Kläger berief sich auf Rechtsprechung zum Werkstattrisiko
Der Kläger hatte sich im Rahmen seiner Revision auf die Rechtsprechung des BGH zum Werkstatt- und Sachverständigenrisiko berufen. Nach dieser Rechtsprechung trägt der Geschädigte nicht das Risiko, dass ein Sachverständiger sich bei der Einschätzung der Reparaturkosten irrt und/oder die beauftragte Werkstatt eine überhöhte Kostenrechnung erstellt. In diesen Fällen gewährt der BGH dem Geschädigten dennoch Anspruch auf vollen Kostenersatz. Dem Ersatzpflichtigen steht es dann frei, sich mit der Werkstatt oder dem Sachverständigen wegen der Höhe der Kosten seinerseits auseinanderzusetzen (BGH, Urteil v. 12.3.2024, VI ZR 280/22).

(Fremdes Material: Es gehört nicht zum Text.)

-- ==== Sys2Proof/Machine/CompNoncanonicalM.lean ====
section
/-! DEFINITION. The 46 non-canonical function codes with `a = 1` (42_c_alu.md R162): `out` is
ALU_NONCANONICAL of D and the data word at the old A (log entry 7). -/

namespace Sys2Proof.Machine

/-- comp `1000001` (R162). -/
def execAlu1_000001 (dest : Dest) (jump : Jump) (s : State) : Host.Outcome State Fault Refusal :=
  compute params .m (params.aluNoncanonical .m ⟨false, false, false, false, false, true⟩) dest jump s

/-- comp `1000011` (R162). -/
def execAlu1_000011 (dest : Dest) (jump : Jump) (s : State) : Host.Outcome State Fault Refusal :=
  compute params .m (params.aluNoncanonical .m ⟨false, false, false, false, true, true⟩) dest jump s

/-- comp `1000100` (R162). -/
def execAlu1_000100 (dest : Dest) (jump : Jump) (s : State) : Host.Outcome State Fault Refusal :=
  compute params .m (params.aluNoncanonical .m ⟨false, false, false, true, false, false⟩) dest jump s

/-- comp `1000101` (R162). -/
def execAlu1_000101 (dest : Dest) (jump : Jump) (s : State) : Host.Outcome State Fault Refusal :=
  compute params .m (params.aluNoncanonical .m ⟨false, false, false, true, false, true⟩) dest jump s

/-- comp `1000110` (R162). -/
def execAlu1_000110 (dest : Dest) (jump : Jump) (s : State) : Host.Outcome State Fault Refusal :=
  compute params .m (params.aluNoncanonical .m ⟨false, false, false, true, true, false⟩) dest jump s

/-- comp `1001000` (R162). -/
def execAlu1_001000 (dest : Dest) (jump : Jump) (s : State) : Host.Outcome State Fault Refusal :=
  compute params .m (params.aluNoncanonical .m ⟨false, false, true, false, false, false⟩) dest jump s

/-- comp `1001001` (R162). -/
def execAlu1_001001 (dest : Dest) (jump : Jump) (s : State) : Host.Outcome State Fault Refusal :=
  compute params .m (params.aluNoncanonical .m ⟨false, false, true, false, false, true⟩) dest jump s

/-- comp `1001010` (R162). -/
def execAlu1_001010 (dest : Dest) (jump : Jump) (s : State) : Host.Outcome State Fault Refusal :=
  compute params .m (params.aluNoncanonical .m ⟨false, false, true, false, true, false⟩) dest jump s

/-- comp `1001011` (R162). -/
def execAlu1_001011 (dest : Dest) (jump : Jump) (s : State) : Host.Outcome State Fault Refusal :=
  compute params .m (params.aluNoncanonical .m ⟨false, false, true, false, true, true⟩) dest jump s

/-- comp `1010000` (R162). -/
def execAlu1_010000 (dest : Dest) (jump : Jump) (s : State) : Host.Outcome State Fault Refusal :=
  compute params .m (params.aluNoncanonical .m ⟨false, true, false, false, false, false⟩) dest jump s

/-- comp `1010001` (R162). -/
def execAlu1_010001 (dest : Dest) (jump : Jump) (s : State) : Host.Outcome State Fault Refusal :=
  compute params .m (params.aluNoncanonical .m ⟨false, true, false, false, false, true⟩) dest jump s

/-- comp `1010010` (R162). -/
def execAlu1_010010 (dest : Dest) (jump : Jump) (s : State) : Host.Outcome State Fault Refusal :=
  compute params .m (params.aluNoncanonical .m ⟨false, true, false, false, true, false⟩) dest jump s

/-- comp `1010100` (R162). -/
def execAlu1_010100 (dest : Dest) (jump : Jump) (s : State) : Host.Outcome State Fault Refusal :=
  compute params .m (params.aluNoncanonical .m ⟨false, true, false, true, false, false⟩) dest jump s

/-- comp `1010110` (R162). -/
def execAlu1_010110 (dest : Dest) (jump : Jump) (s : State) : Host.Outcome State Fault Refusal :=
  compute params .m (params.aluNoncanonical .m ⟨false, true, false, true, true, false⟩) dest jump s

/-- comp `1010111` (R162). -/
def execAlu1_010111 (dest : Dest) (jump : Jump) (s : State) : Host.Outcome State Fault Refusal :=
  compute params .m (params.aluNoncanonical .m ⟨false, true, false, true, true, true⟩) dest jump s

/-- comp `1011000` (R162). -/
def execAlu1_011000 (dest : Dest) (jump : Jump) (s : State) : Host.Outcome State Fault Refusal :=
  compute params .m (params.aluNoncanonical .m ⟨false, true, true, false, false, false⟩) dest jump s

/-- comp `1011001` (R162). -/
def execAlu1_011001 (dest : Dest) (jump : Jump) (s : State) : Host.Outcome State Fault Refusal :=
  compute params .m (params.aluNoncanonical .m ⟨false, true, true, false, false, true⟩) dest jump s

/-- comp `1011010` (R162). -/
def execAlu1_011010 (dest : Dest) (jump : Jump) (s : State) : Host.Outcome State Fault Refusal :=
  compute params .m (params.aluNoncanonical .m ⟨false, true, true, false, true, false⟩) dest jump s

/-- comp `1011011` (R162). -/
def execAlu1_011011 (dest : Dest) (jump : Jump) (s : State) : Host.Outcome State Fault Refusal :=
  compute params .m (params.aluNoncanonical .m ⟨false, true, true, false, true, true⟩) dest jump s

/-- comp `1011100` (R162). -/
def execAlu1_011100 (dest : Dest) (jump : Jump) (s : State) : Host.Outcome State Fault Refusal :=
  compute params .m (params.aluNoncanonical .m ⟨false, true, true, true, false, false⟩) dest jump s

/-- comp `1011101` (R162). -/
def execAlu1_011101 (dest : Dest) (jump : Jump) (s : State) : Host.Outcome State Fault Refusal :=
  compute params .m (params.aluNoncanonical .m ⟨false, true, true, true, false, true⟩) dest jump s

/-- comp `1011110` (R162). -/
def execAlu1_011110 (dest : Dest) (jump : Jump) (s : State) : Host.Outcome State Fault Refusal :=
  compute params .m (params.aluNoncanonical .m ⟨false, true, true, true, true, false⟩) dest jump s

/-- comp `1100000` (R162). -/
def execAlu1_100000 (dest : Dest) (jump : Jump) (s : State) : Host.Outcome State Fault Refusal :=
  compute params .m (params.aluNoncanonical .m ⟨true, false, false, false, false, false⟩) dest jump s

/-- comp `1100001` (R162). -/
def execAlu1_100001 (dest : Dest) (jump : Jump) (s : State) : Host.Outcome State Fault Refusal :=
  compute params .m (params.aluNoncanonical .m ⟨true, false, false, false, false, true⟩) dest jump s

/-- comp `1100010` (R162). -/
def execAlu1_100010 (dest : Dest) (jump : Jump) (s : State) : Host.Outcome State Fault Refusal :=
  compute params .m (params.aluNoncanonical .m ⟨true, false, false, false, true, false⟩) dest jump s

/-- comp `1100011` (R162). -/
def execAlu1_100011 (dest : Dest) (jump : Jump) (s : State) : Host.Outcome State Fault Refusal :=
  compute params .m (params.aluNoncanonical .m ⟨true, false, false, false, true, true⟩) dest jump s

/-- comp `1100100` (R162). -/
def execAlu1_100100 (dest : Dest) (jump : Jump) (s : State) : Host.Outcome State Fault Refusal :=
  compute params .m (params.aluNoncanonical .m ⟨true, false, false, true, false, false⟩) dest jump s

/-- comp `1100101` (R162). -/
def execAlu1_100101 (dest : Dest) (jump : Jump) (s : State) : Host.Outcome State Fault Refusal :=
  compute params .m (params.aluNoncanonical .m ⟨true, false, false, true, false, true⟩) dest jump s

/-- comp `1100110` (R162). -/
def execAlu1_100110 (dest : Dest) (jump : Jump) (s : State) : Host.Outcome State Fault Refusal :=
  compute params .m (params.aluNoncanonical .m ⟨true, false, false, true, true, false⟩) dest jump s

/-- comp `1100111` (R162). -/
def execAlu1_100111 (dest : Dest) (jump : Jump) (s : State) : Host.Outcome State Fault Refusal :=
  compute params .m (params.aluNoncanonical .m ⟨true, false, false, true, true, true⟩) dest jump s

/-- comp `1101000` (R162). -/
def execAlu1_101000 (dest : Dest) (jump : Jump) (s : State) : Host.Outcome State Fault Refusal :=
  compute params .m (params.aluNoncanonical .m ⟨true, false, true, false, false, false⟩) dest jump s

/-- comp `1101001` (R162). -/
def execAlu1_101001 (dest : Dest) (jump : Jump) (s : State) : Host.Outcome State Fault Refusal :=
  compute params .m (params.aluNoncanonical .m ⟨true, false, true, false, false, true⟩) dest jump s

/-- comp `1101011` (R162). -/
def execAlu1_101011 (dest : Dest) (jump : Jump) (s : State) : Host.Outcome State Fault Refusal :=
  compute params .m (params.aluNoncanonical .m ⟨true, false, true, false, true, true⟩) dest jump s

/-- comp `1101100` (R162). -/
def execAlu1_101100 (dest : Dest) (jump : Jump) (s : State) : Host.Outcome State Fault Refusal :=
  compute params .m (params.aluNoncanonical .m ⟨true, false, true, true, false, false⟩) dest jump s

/-- comp `1101101` (R162). -/
def execAlu1_101101 (dest : Dest) (jump : Jump) (s : State) : Host.Outcome State Fault Refusal :=
  compute params .m (params.aluNoncanonical .m ⟨true, false, true, true, false, true⟩) dest jump s

/-- comp `1101110` (R162). -/
def execAlu1_101110 (dest : Dest) (jump : Jump) (s : State) : Host.Outcome State Fault Refusal :=
  compute params .m (params.aluNoncanonical .m ⟨true, false, true, true, true, false⟩) dest jump s

/-- comp `1101111` (R162). -/
def execAlu1_101111 (dest : Dest) (jump : Jump) (s : State) : Host.Outcome State Fault Refusal :=
  compute params .m (params.aluNoncanonical .m ⟨true, false, true, true, true, true⟩) dest jump s

/-- comp `1110100` (R162). -/
def execAlu1_110100 (dest : Dest) (jump : Jump) (s : State) : Host.Outcome State Fault Refusal :=
  compute params .m (params.aluNoncanonical .m ⟨true, true, false, true, false, false⟩) dest jump s

/-- comp `1110101` (R162). -/
def execAlu1_110101 (dest : Dest) (jump : Jump) (s : State) : Host.Outcome State Fault Refusal :=
  compute params .m (params.aluNoncanonical .m ⟨true, true, false, true, false, true⟩) dest jump s

/-- comp `1110110` (R162). -/
def execAlu1_110110 (dest : Dest) (jump : Jump) (s : State) : Host.Outcome State Fault Refusal :=
  compute params .m (params.aluNoncanonical .m ⟨true, true, false, true, true, false⟩) dest jump s

/-- comp `1111000` (R162). -/
def execAlu1_111000 (dest : Dest) (jump : Jump) (s : State) : Host.Outcome State Fault Refusal :=
  compute params .m (params.aluNoncanonical .m ⟨true, true, true, false, false, false⟩) dest jump s

/-- comp `1111001` (R162). -/
def execAlu1_111001 (dest : Dest) (jump : Jump) (s : State) : Host.Outcome State Fault Refusal :=
  compute params .m (params.aluNoncanonical .m ⟨true, true, true, false, false, true⟩) dest jump s

/-- comp `1111011` (R162). -/
def execAlu1_111011 (dest : Dest) (jump : Jump) (s : State) : Host.Outcome State Fault Refusal :=
  compute params .m (params.aluNoncanonical .m ⟨true, true, true, false, true, true⟩) dest jump s

/-- comp `1111100` (R162). -/
def execAlu1_111100 (dest : Dest) (jump : Jump) (s : State) : Host.Outcome State Fault Refusal :=
  compute params .m (params.aluNoncanonical .m ⟨true, true, true, true, false, false⟩) dest jump s

/-- comp `1111101` (R162). -/
def execAlu1_111101 (dest : Dest) (jump : Jump) (s : State) : Host.Outcome State Fault Refusal :=
  compute params .m (params.aluNoncanonical .m ⟨true, true, true, true, false, true⟩) dest jump s

/-- comp `1111110` (R162). -/
def execAlu1_111110 (dest : Dest) (jump : Jump) (s : State) : Host.Outcome State Fault Refusal :=
  compute params .m (params.aluNoncanonical .m ⟨true, true, true, true, true, false⟩) dest jump s

end Sys2Proof.Machine
end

Rechtsprechung zum Werkstattrisiko hier nicht anwendbar
Diese Rechtsprechung ist nach der aktuellen BGH-Entscheidung auf die Anmietung eines Ersatzfahrzeuges im Rahmen eines Nutzungsausfallschadens nicht anwendbar. Die Interessenlage sei nicht vergleichbar. Die Rechtsprechung zum Werkstatt- und Sachverständigenrisiko solle den Geschädigten vor dem Risiko schützen, auf einem Teil seines Schadens sitzen zu bleiben. Dieses Risiko bestehe, wenn der Geschädigte komplexe Einschätzungen der möglichen Reparaturkosten anstellen und sich selbst mit dem Sachverständigen oder der Werkstatt hierüber auseinandersetzen müsse.
Zu ersetzen sind nur die marktüblichen Mietwagenkosten
Anders ist die Sachlage laut BGH bei der Anmietung eines Ersatzfahrzeuges. Die Preise von Mietwagenunternehmen seien für den Geschädigten einfach zu ermitteln und ohne Mühe gegeneinander abzugleichen. In diesen Fällen komme es deshalb allein auf das tatsächlich gewählte Ersatzfahrzeug an. Die hierfür erforderlichen Kosten seien maßgeblich für die Ersatzpflicht. Erforderlich seien aber nur die marktüblichen Kosten für das tatsächlich gemietete Fahrzeug und nicht die Kosten für ein hypothetisch mögliches, höherwertiges Fahrzeug.
Geschädigter bleibt auf einem Teil der Kosten sitzen
Nach der Entscheidung des BGH bleibt der Geschädigte also auf einem Teil der ihm entstandenen Mietwagenkosten sitzen, weil er das Gebot der Wirtschaftlichkeit verletzt hat.